Chip and system developers once considered verification as a secondary activity following the main challenge of design, with the "Designer" playing the central role in a design's success. This notion is firmly turned on its head today, as verification is the biggest component of chip hardware development budgets, schedules, staffing and risk.
With verification complexity growing faster than Moore's Law, compounded by increasing mixed-signal content and advanced low-power design techniques, the importance of verification in the chip hardware development process is certain to increase. In fact, venture capitalists have started focusing on verification costs as a factor in determining which chip startups to fund. Similarly, embedded software used to be a minor or nonexistent deliverable for typical semiconductor devices. At 45 nm and beyond, software accounts for a full 60 percent of total chip-development cost, with major implications on how chips and systems are verified. It is no surprise, then, that the International Technology Roadmap for Semiconductors (ITRS) predicts that, "Without major breakthroughs, verification will be a non-scalable, show-stopping barrier to further progress in the semiconductor industry."

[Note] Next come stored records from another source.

theorem kept_execSeedReady (l : List Byte) (s : State) (h : Kept k s) : ∀ t, execSeedReady l s = .next t → Kept k t := by
  intro t ht
  unfold execSeedReady at ht
  split at ht
  · split at ht
    · injection ht with ht
      exact ht ▸ Kept.upd.mpr h
    · injection ht with ht
      exact ht ▸ kept_State_grainFails _ h
  · injection ht with ht
    exact ht ▸ h

theorem kept_execGrainHealthFailure (s : State) (h : Kept k s) :
    ∀ t, execGrainHealthFailure s = .next t → Kept k t := by
  intro t ht
  unfold execGrainHealthFailure at ht
  injection ht with ht
  exact ht ▸ kept_State_emit _ _ _ _ (Kept.upd.mpr h)

theorem kept_execGrainRestart (l : List Byte) (s : State) (h : Kept k s) :
    ∀ t, execGrainRestart l s = .next t → Kept k t := by
  intro t ht
  unfold execGrainRestart at ht
  split at ht
  · split at ht
    · dsimp only at ht
      split at ht
      · injection ht with ht
        exact ht ▸ kept_State_emit _ _ _ _ (Kept.upd.mpr h)
      · injection ht with ht
        exact ht ▸ Kept.upd.mpr h
    · injection ht with ht
      exact ht ▸ kept_State_grainFails _ h
  · injection ht with ht
    exact ht ▸ h

theorem kept_State_jtagTo (x0 : State) (x1 : JtagInstr) (x2 : Word) (h0 : Kept k x0) : Kept k (State.jtagTo x0 x1
    x2) := by
  unfold State.jtagTo
  repeat first
    | with_reducible first
      | assumption | apply kept_foldl | apply kept_foldl_snd | apply kept_foldl_third
    | split | dsimp only | simp only [Kept.upd] | simp only [Kept.boot] | intro _ | with_reducible rfl

theorem kept_execBypass (x0 : State) (h0 : Kept k x0) : ∀ t, (execBypass x0) = .next t → Kept k t := by
  intro t h
  unfold execBypass at h
  try dsimp only at h
  all_goals first
    | (cases h; done)
    | (injection h with h; subst h)
  repeat first
    | with_reducible first
      | assumption | apply kept_State_jtagTo | apply kept_foldl | apply kept_foldl_snd | apply kept_foldl_third
    | split | dsimp only | simp only [Kept.upd] | intro _

theorem kept_execIdcode (x0 : State) (h0 : Kept k x0) : ∀ t, (execIdcode x0) = .next t → Kept k t := by
  intro t h
  unfold execIdcode at h
  try dsimp only at h
  all_goals first
    | (cases h; done)
    | (injection h with h; subst h)
  repeat first
    | with_reducible first
      | assumption | apply kept_State_jtagTo | apply kept_foldl | apply kept_foldl_snd | apply kept_foldl_third
    | split | dsimp only | simp only [Kept.upd] | intro _

theorem kept_execSamplePreload (cells : List Bool) (s : State) (h : Kept k s) :
    ∀ t, execSamplePreload cells s = .next t → Kept k t := by
  intro t ht
  have h1 := kept_State_jtagTo s .sample s.boot.jtagData h
  unfold execSamplePreload at ht
  injection ht with ht
  revert ht
  generalize s.jtagTo .sample s.boot.jtagData = u at h1
  intro ht
  exact ht ▸ Kept.updBoot h1 rfl rfl rfl

theorem kept_execExtest (x0 : State) (h0 : Kept k x0) : ∀ t, (execExtest x0) = .next t → Kept k t := by
  intro t h
  unfold execExtest at h
  try dsimp only at h
  repeat (split at h)
  all_goals first
    | (cases h; done)
    | (injection h with h; subst h)
  repeat first
    | with_reducible first
      | assumption | apply kept_State_jtagTo | apply kept_foldl | apply kept_foldl_snd | apply kept_foldl_third
    | split | dsimp only | simp only [Kept.upd] | intro _

theorem kept_execClamp (x0 : State) (h0 : Kept k x0) : ∀ t, (execClamp x0) = .next t → Kept k t := by
  intro t h
  unfold execClamp at h
  try dsimp only at h
  all_goals first
    | (cases h; done)
    | (injection h with h; subst h)
  repeat first
    | with_reducible first
      | assumption | apply kept_State_jtagTo | apply kept_foldl | apply kept_foldl_snd | apply kept_foldl_third
    | split | dsimp only | simp only [Kept.upd] | intro _

theorem kept_execHighz (x0 : State) (h0 : Kept k x0) : ∀ t, (execHighz x0) = .next t → Kept k t := by
  intro t h
  unfold execHighz at h
  try dsimp only at h
  all_goals first
    | (cases h; done)
    | (injection h with h; subst h)
  repeat first
    | with_reducible first
      | assumption | apply kept_State_jtagTo | apply kept_foldl | apply kept_foldl_snd | apply kept_foldl_third
    | split | dsimp only | simp only [Kept.upd] | intro _

theorem kept_execEndpointIdAssignment (x0 : BitVec 8) (x1 : State) (h1 : Kept k x1) : ∀ t, (execEndpointIdAssignment
    x0 x1) = .next t → Kept k t := by
  intro t h
  unfold execEndpointIdAssignment at h
  try dsimp only at h
  repeat (split at h)
  all_goals first
    | (cases h; done)
    | (injection h with h; subst h)
  repeat first
    | with_reducible first
      | assumption | apply kept_foldl | apply kept_foldl_snd | apply kept_foldl_third
    | split | dsimp only | simp only [Kept.upd] | intro _

theorem kept_execDynamicAddressAssignment (x0 : BitVec 7) (x1 : State) (h1 : Kept k x1) : ∀ t,
    (execDynamicAddressAssignment x0 x1) = .next t → Kept k t := by
  intro t h
  unfold execDynamicAddressAssignment at h
  try dsimp only at h
  repeat (split at h)
  all_goals first
    | (cases h; done)
    | (injection h with h; subst h)
  repeat first
    | with_reducible first
      | assumption | apply kept_foldl | apply kept_foldl_snd | apply kept_foldl_third
    | split | dsimp only | simp only [Kept.upd] | intro _

theorem kept_State_setIdeKey (x0 : State) (x1 : Nat) (x2 : IdeKey) (h0 : Kept k x0) : Kept k (State.setIdeKey x0 x1
    x2) := by
  unfold State.setIdeKey
  repeat first
    | with_reducible first
      | assumption
    | split | dsimp only | simp only [Kept.upd] | intro _

theorem kept_execQuery (x0 : BitVec 32) (x1 : State) (h1 : Kept k x1) : ∀ t, (execQuery x0 x1) = .next t → Kept k t
    := by
  unfold execQuery
  repeat first
    | with_reducible first
      | assumption | apply kept_inSession | apply kept_State_answerOk
    | split | dsimp only | simp only [Kept.upd] | intro _

theorem kept_keyProgEffect (x0 : IdeKeyLoc) (x1 : BitVec 256) (x2 : State) (h2 : Kept k x2) : Kept k (keyProgEffect
    x0 x1 x2) := by
  unfold keyProgEffect
  repeat first
    | with_reducible first
      | assumption | apply kept_State_answerOk | apply kept_State_setIdeKey | apply kept_State_answerError
    | split | dsimp only | simp only [Kept.upd] | intro _

theorem kept_execKeyProg (x0 : BitVec 32) (x1 : IdeKeyLoc) (x2 : BitVec 256) (x3 : State) (h3 : Kept k x3) : ∀ t,
    (execKeyProg x0 x1 x2 x3) = .next t → Kept k t := by
  unfold execKeyProg
  repeat first
    | with_reducible first
      | assumption | apply kept_inSession | apply kept_keyProgEffect
    | split | dsimp only | simp only [Kept.upd] | intro _

theorem kept_State_setStream (x0 : State) (x1 : Nat) (x2 : IdeStream) (h0 : Kept k x0) : Kept k (State.setStream x0
    x1 x2) := by
  unfold State.setStream
  repeat first
    | with_reducible first
      | assumption
    | split | dsimp only | simp only [Kept.upd] | intro _

theorem kept_kSetGoEffect (x0 : IdeKeyLoc) (x1 : IdeStream) (x2 : State) (h2 : Kept k x2) : Kept k (kSetGoEffect x0
    x1 x2) := by
  unfold kSetGoEffect
  repeat first
    | with_reducible first
      | assumption | apply kept_State_answerOk | apply kept_State_setStream | apply kept_State_setIdeKey
      | apply kept_State_answerError
    | split | dsimp only | simp only [Kept.upd] | intro _

theorem kept_execKSetGo (x0 : BitVec 32) (x1 : IdeKeyLoc) (x2 : IdeStream) (x3 : State) (h3 : Kept k x3) : ∀ t,
    (execKSetGo x0 x1 x2 x3) = .next t → Kept k t := by
  unfold execKSetGo
  repeat first
    | with_reducible first
      | assumption | apply kept_inSession | apply kept_kSetGoEffect
    | split | dsimp only | simp only [Kept.upd] | intro _

theorem kept_kSetStopEffect (x0 : IdeKeyLoc) (x1 : State) (h1 : Kept k x1) : Kept k (kSetStopEffect x0 x1) := by
  unfold kSetStopEffect
  repeat first
    | with_reducible first
      | assumption | apply kept_State_answerOk | apply kept_State_setIdeKey | apply kept_State_answerError
    | split | dsimp only | simp only [Kept.upd] | intro _

theorem kept_execKSetStop (x0 : BitVec 32) (x1 : IdeKeyLoc) (x2 : State) (h2 : Kept k x2) : ∀ t, (execKSetStop x0 x1
    x2) = .next t → Kept k t := by
  unfold execKSetStop
  repeat first
    | with_reducible first
      | assumption | apply kept_inSession | apply kept_kSetStopEffect
    | split | dsimp only | simp only [Kept.upd] | intro _

theorem kept_State_tdiTo (x0 : State) (x1 : TdiState) (h0 : Kept k x0) : Kept k (State.tdiTo x0 x1) := by
  unfold State.tdiTo
  repeat first
    | with_reducible first
      | assumption
    | split | dsimp only | simp only [Kept.upd] | intro _

theorem kept_execGetTdispVersion (x0 : BitVec 32) (x1 : State) (h1 : Kept k x1) : ∀ t, (execGetTdispVersion x0 x1) =
    .next t → Kept k t := by
  unfold execGetTdispVersion
  repeat first
    | with_reducible first
      | assumption | apply kept_inSession | apply kept_State_answerOk
    | split | dsimp only | simp only [Kept.upd] | intro _

theorem kept_execGetTdispCapabilities (x0 : BitVec 32) (x1 : State) (h1 : Kept k x1) : ∀ t,
    (execGetTdispCapabilities x0 x1) = .next t → Kept k t := by
  unfold execGetTdispCapabilities
  repeat first
    | with_reducible first
      | assumption | apply kept_inSession | apply kept_State_answerOk
    | split | dsimp only | simp only [Kept.upd] | intro _

theorem kept_tdiMove (x0 : TdiState) (x1 : TdiState) (x2 : State) (h2 : Kept k x2) : Kept k (tdiMove x0 x1 x2) := by
  unfold tdiMove
  repeat first
    | with_reducible first
      | assumption | apply kept_State_answerOk | apply kept_State_tdiTo | apply kept_State_answerError
    | split | dsimp only | simp only [Kept.upd] | intro _

theorem kept_execLockInterfaceRequest (x0 : BitVec 32) (x1 : State) (h1 : Kept k x1) : ∀ t,
    (execLockInterfaceRequest x0 x1) = .next t → Kept k t := by
  unfold execLockInterfaceRequest
  repeat first
    | with_reducible first
      | assumption | apply kept_inSession | apply kept_tdiMove
    | split | dsimp only | simp only [Kept.upd] | intro _

theorem kept_execStartInterfaceRequest (x0 : BitVec 32) (x1 : State) (h1 : Kept k x1) : ∀ t,
    (execStartInterfaceRequest x0 x1) = .next t → Kept k t := by
  unfold execStartInterfaceRequest
  repeat first
    | with_reducible first
      | assumption | apply kept_inSession | apply kept_tdiMove
    | split | dsimp only | simp only [Kept.upd] | intro _

theorem kept_execStopInterfaceRequest (i : BitVec 32) (s : State) (h : Kept k s) :
    ∀ t, execStopInterfaceRequest i s = .next t → Kept k t := by
  unfold execStopInterfaceRequest
  exact kept_inSession (fun s hs => kept_State_answerOk _ _ _ (kept_State_tdiTo _ _ hs)) h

The growing role of verification complexity and embedded software in the chip-development process presents many challenges to tool vendors and system designers alike. The four areas that vendors and designers must focus on to address key software-to-silicon verification challenges are:
• Verification efficiency.
• Verification performance.
• Early software development.
• Cross-domain verification.
Efficiency and performance
Chips have become almost unimaginably complex, with dozens of interacting embedded processor cores, accelerators, complex on-chip buses and high-speed external interfaces. This underlying chip complexity poses a major problem for system developers regarding how to sufficiently exercise the effectively infinite state space within a reasonable time, to find bugs that will cause costly respins or potentially kill their chips. The reasons for the exploding verification state space are well known: these designs include pervasive use of advanced power management techniques, tighter integration of analog/mixed-signal components with the digital functions and large amounts of software.